Extracted records
....
/-- An entry leaves the In-Flight Table with a result for its origin; the fence test follows (R71). The result is told before
the evaluations that a change of the reported state starts (log 26). -/
def Jobs.endFlight (e : Env) (f : Flight) (r : CmdResult) (j : Jobs) : Jobs :=
  ({ j with flight := j.flight.filter (fun g => g.idx != f.idx) }.fenceTest e).tellOrigin e f.origin f.idx f.action r

/-! ## Reported states (R63, R73 to R77) -/

/-- R73: ACTUATOR_LOST is cleared when no in-use entry is UNRESPONSIVE. -/
def Jobs.lostTest (e : Env) (j : Jobs) : Jobs :=
  if (List.range Config.actuatorCount).any (fun i => e.set.actInUse i && (j.act i).resp == .unresponsive) then j
  else j.clear e .actuatorLost

/-- R63: a reported state is set and the actuator is RESPONSIVE; if it was UNRESPONSIVE, the test of R73 is made. The
duty is read when the state is DUTY; `units` is absent where the cell carries none. -/
def Jobs.setReported (e : Env) (i : Nat) (code : StateCode) (duty : Nat) (units : Option Nat) (j : Jobs) : Jobs :=
  let was := (j.act i).resp
  let j := j.updateAct i (fun a =>
    { a with reported := ⟨code, if code == .duty then duty else 0, units.getD a.reported.units⟩, resp := .responsive })
  if was == .unresponsive then j.lostTest e else j

/-- Set an actuator's fault (R64). -/
def Jobs.setFault (i : Nat) (f : ActFault) (j : Jobs) : Jobs := j.updateAct i (fun a => { a with fault := f })

/-- R64: a JAMMED fault returns to NONE. -/
def Jobs.unjam (i : Nat) (j : Jobs) : Jobs :=
  if (j.act i).fault == .jammed then j.setFault i .none else j

/-- R77: the jobs for an actuator's kind are told of its discord. -/
def Jobs.tellDiscord (e : Env) (i : Nat) (j : Jobs) : Jobs :=
  match (e.set.act i).kind with
  | .pump => j.tell [.fillDiscord i, .guardEval]
  | .valveInlet => j.tell [.fillDiscord i, .guardEval]
  | .valveDrain => j.post .guardEval
  | .heater => j.post (.frostDiscord i)

/-- R75, R77: a status report, with the discord test of an AUTO actuator that has no In-Flight Table entry. -/
def Jobs.statusReport (e : Env) (i : Nat) (code : StateCode) (duty : Nat) (units : Option Nat) (j : Jobs) : Jobs :=
  let j := j.setReported e i code duty units
  if (e.set.act i).manual || j.inFlight i || agrees (j.commanded i) (j.act i).reported then j
  else ((j.updateAct i (fun a => { a with discord := true })).raise e .actuatorDiscord).tellDiscord e i

/-- R77: a mark is cleared when the reported and commanded states agree again, and ACTUATOR_DISCORD with the last. -/
def Jobs.discordTest (e : Env) (j : Jobs) : Jobs :=
  let j := (List.range Config.actuatorCount).foldl (fun j i =>
    if (j.act i).discord && agrees (j.commanded i) (j.act i).reported then
      j.updateAct i (fun a => { a with discord := false }) else j) j
  if (List.range Config.actuatorCount).any (fun i => e.set.actInUse i && (j.act i).discord) then j
  else j.clear e .actuatorDiscord
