-- ==== Sys2Proof/Machine/Fill.lean ====
section
/-!
DEFINITION. The Fill controller (spec/05 sections 5.3 and 5.4): the Fill Plan, its evaluation, the runs of the pumps,
proving, pump faults and the learned flow.
-/

namespace Sys2Proof.Machine

/-- Change the Fill Plan. -/
def Jobs.plan (f : FillPlan → FillPlan) (j : Jobs) : Jobs := { j with fill := f j.fill }

/-! ## Pumps (R96) -/

/-- R96: pump n is a candidate. -/
def Jobs.candidate (e : Env) (n : Nat) (j : Jobs) : Bool :=
  match e.set.pump n with
  | none => false
  | some i => !(e.set.act i).manual && (j.act i).fault == .none

/-- R96: pump n is startable. -/
def Jobs.startable (e : Env) (n : Nat) (j : Jobs) : Bool :=
  j.candidate e n && (match e.set.pump n with | none => false | some i => (j.act i).rest.isNone)

/-- The run minutes of pump n. -/
def Jobs.pumpMinutes (e : Env) (n : Nat) (j : Jobs) : Nat :=
  match e.set.pump n with
  | none => 0
  | some i => (j.act i).runMinutes.toNat

/-- R96: the lead pump: that of the run going, or the startable pump with fewer run minutes. -/
def Jobs.chooseLead (e : Env) (j : Jobs) : Option Nat :=
  match j.running with
  | some n => some n
  | none =>
      if j.startable e 1 then
        if j.startable e 2 && decide (j.pumpMinutes e 2 < j.pumpMinutes e 1) then some 2 else some 1
      else if j.startable e 2 then some 2 else none

/-! ## Runs (R97, R98) -/

/-- The start-group commands of the Fill controller that have not ended: in flight, unsent, or with a result not yet
taken. -/
def Jobs.outstandingStarts (j : Jobs) : List (Nat × Action) :=
  let starts := fun (i : Nat) (a : Action) (o : Origin) =>
    if o == .fill && (a == .switch true || a == .position true) then some (i, a) else none
  j.flight.filterMap (fun f => starts f.idx f.action f.origin)
    ++ j.queue.filterMap (fun x => match x with | .cmd i a o => starts i a o | .fence _ => none)
    ++ j.work.filterMap (fun ev => match ev with | .fillResult i a _ => starts i a .fill | _ => none)

/-- R97: the start group for the pump at entry `i`. -/
def Jobs.startGroup (e : Env) (i : Nat) (j : Jobs) : List Ask :=
  match e.set.inlet with
  | none => [.cmd i (.switch true)]
  | some v =>
      if j.commanded v == .opened then [.cmd i (.switch true)]
      else [.cmd v (.position true), .fence, .cmd i (.switch true)]

/-- The commands of a request. -/
def Ask.command : Ask → Option (Nat × Action)
  | .cmd i a => some (i, a)
  | .fence => none

/-- R97: a run is started on pump n. -/
def Jobs.startRun (e : Env) (n : Nat) (j : Jobs) : Jobs :=
  match e.set.pump n with
  | none => j
  | some i =>
      let group := j.startGroup e i
      let stale := j.outstandingStarts
      let j := j.updateRun n (fun _ => { phase := .starting, metered := false, prove := none, dry := none })
      let j := j.plan (fun p => { p with group := group.filterMap Ask.command, stale := stale })
      j.request e .fill group

/-- The commanded state of the inlet valve is OPEN. -/
def Jobs.inletOpened (e : Env) (j : Jobs) : Option Nat :=
  match e.set.inlet with
  | none => none
  | some v => if j.commanded v == .opened then some v else none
....
Action item: Where the word "when" appears in a line of the entries, copy that line.

Reply to the task:
/-- R73: ACTUATOR_LOST is cleared when no in-use entry is UNRESPONSIVE. -/
duty is read when the state is DUTY; `units` is absent where the cell carries none. -/
/-- R77: a mark is cleared when the reported and commanded states agree again, and ACTUATOR_DISCORD with the last. -/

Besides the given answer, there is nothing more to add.